Question

If the distance between the plane \[Ax - 2y + z = d\] and the plane containing the lines \[\dfrac{{x - 1}}{2} = \dfrac{{y - 2}}{3} = \dfrac{{z - 3}}{4}\] and \[\dfrac{{x - 2}}{3} = \dfrac{{y - 3}}{4} = \dfrac{{z - 4}}{5}\] is \[\sqrt 6 \], then the value of \[\left| d \right|\] is
A. 3
B. 4
C. 5
D. 6

Answer 1

Hint: First of all, find the equation of the plane in which the given two lines are containing.
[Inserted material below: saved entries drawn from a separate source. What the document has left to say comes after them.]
-- ==== Sys2Proof/Machine/FarEvents.lean ====
section
/-! DEFINITION. Events of far memory and the ladles that may let go what waits for an access (R210, R214, R224, R242, R250, R261, R627). -/

namespace Sys2Proof.Machine

/-- What waits for an access that may have been let go is tried again: pail managers, fabric requests, host accesses. -/
def State.rouse (s : State) : State := s.wake.fabWork.hostWork

/-- SC_FILL_COMPLETE (R214, R629): a fill whose request has been granted; failing granules are read once more first. -/
def execScFillComplete (grain transient : Nat) (s : State) : Host.Outcome State Fault Refusal :=
  match s.fills.find? fun f => decide (f.grain = grain) with
  | none => .next s
  | some f =>
    if (s.farPort (s.fillSite (s.lineAt (grain * 256)))).awaits grain || decide (f.reread ≠ 0) then .next s
    else
      let m := s.firstFails f transient
      if m = 0 then .next (s.finishFill f 0).rouse
      else .next { s with fills := s.fills.map fun g => if g.grain = grain then { g with reread := m } else g }

/-- GRANULE_REREAD (R629): the second read of the failing granules arrives; bit g of `transient` says that a well-stored granule
fails it too. -/
def execGranuleReread (grain transient : Nat) (s : State) : Host.Outcome State Fault Refusal :=
  match s.fills.find? fun f => decide (f.grain = grain) && decide (f.reread ≠ 0) with
  | none => .next s
  | some f => .next (s.finishFill f (f.reread + (f.reread &&& transient) * 2 ^ 16)).rouse

/-- FAR_GRANT (R223 to R229): the waiting request with this identifier is granted where the port's mode admits it. -/
def execFarGrant (f id : Nat) (s : State) : Host.Outcome State Fault Refusal :=
  let p := s.farPort f
  match p.waiting.find? fun r => decide (r.id = id) with
  | none => .next s
  | some r => .next (if s.mayGrant f p r then (s.setFarPort f ((p.grant r).served r)).rouse else s)

/-- FAR_WINDOW_CLOSE (R223, R225, R236, R237): new shares and a new mode take effect, tokens are refilled, and FAR_USE takes the bytes
charged in the window. -/
def execFarWindowClose (f : Nat) (s : State) : Host.Outcome State Fault Refusal :=
  let p := s.farPort f
  let shares := (List.range 16).map (s.farShareOf f)
  let mode := s.fget (.farMode f) FAR_MODE_MODE
  let tokens := (List.range 16).map fun h =>
    if mode ≠ p.mode then wordAt shares h * 4096
    else if mode = 0 then min (wordAt p.tokens h + wordAt shares h * 4096) (2 * (wordAt shares h * 4096)) else wordAt p.tokens h
  let use := fun j => (List.range 4).foldl (fun a k => a + min (wordAt p.charged (4 * j + k) / 4096) 0xFFFF * 2 ^ (16 * k)) 0
  let t := s.setFarPort f { p with tokens := tokens, charged := List.replicate 16 0, mode := mode, shares := shares }
  .next ((List.range 4).foldl (fun s j => s.put (.farUse f j) (BitVec.ofNat 64 (use j))) t).rouse

/-- SEP_CHANGE_COMPLETE (R210). -/
def execSepChangeComplete (set : Nat) (s : State) : Host.Outcome State Fault Refusal :=
  if s.setChanges.contains set then
    let left := s.setChanges.filter (· ≠ set)
    let t := { s with setChanges := left }.fput .sepStatus SEP_STATUS_BUSY (b2n (!left.isEmpty))
    .next t.releaseHeld.rouse
  else .next s

/-- LADLE_SEQUENCE_START (R242, R251). -/
def execLadleSequenceStart (port : Nat) (s : State) : Host.Outcome State Fault Refusal := .next (s.ladleStart port).rouse

/-- ROW_STEP (R250 to R256): the next row step of the sequence on a pseudo-channel completes. -/
def execRowStep (port pc : Nat) (s : State) : Host.Outcome State Fault Refusal :=
  match (s.ladle port).seqs.find? fun q => decide (q.pc = pc) && q.flushed with
  | none => .next s
  | some q => .next (if s.stepReady port q then (s.ladleStep port q).rouse else s)

/-- A write of `LDL_CTL` (R261): ignored on an unpopulated site. -/
def State.ldlCtlWrite (s : State) (port : Nat) (w : RegWrite) : State :=
  if farPresent s.variant port then (s.put (.ldlCtl port) (s.written (.ldlCtl port) w).new).rouse else s

/-- LDL_DRAIN_WRITE (R261). -/
def execLdlDrainWrite (port : Nat) (w : RegWrite) (s : State) : Host.Outcome State Fault Refusal :=
  .next (s.guarded w.master (.ldlCtl port) fun s => s.ldlCtlWrite port w)

/-- FAR_STACK_LOSS (R33, R260, R627). -/
def execFarStackLoss (f : Nat) (s : State) : Host.Outcome State Fault Refusal := .next (s.loseFarStack f).rouse

end Sys2Proof.Machine
end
Then use the formula that the distance between the two planes \[{a_1}x + {b_1}y + {c_1}z = {d_1}\] and \[{a_2}x + {b_2}y + {c_2}z = {d_2}\] is given by \[\dfrac{{\left| {{d_2} - {d_1}} \right|}}{{\sqrt {{a_1}^2 + {b_1}^2 + {c_1}^2} }}\] to get the required answer.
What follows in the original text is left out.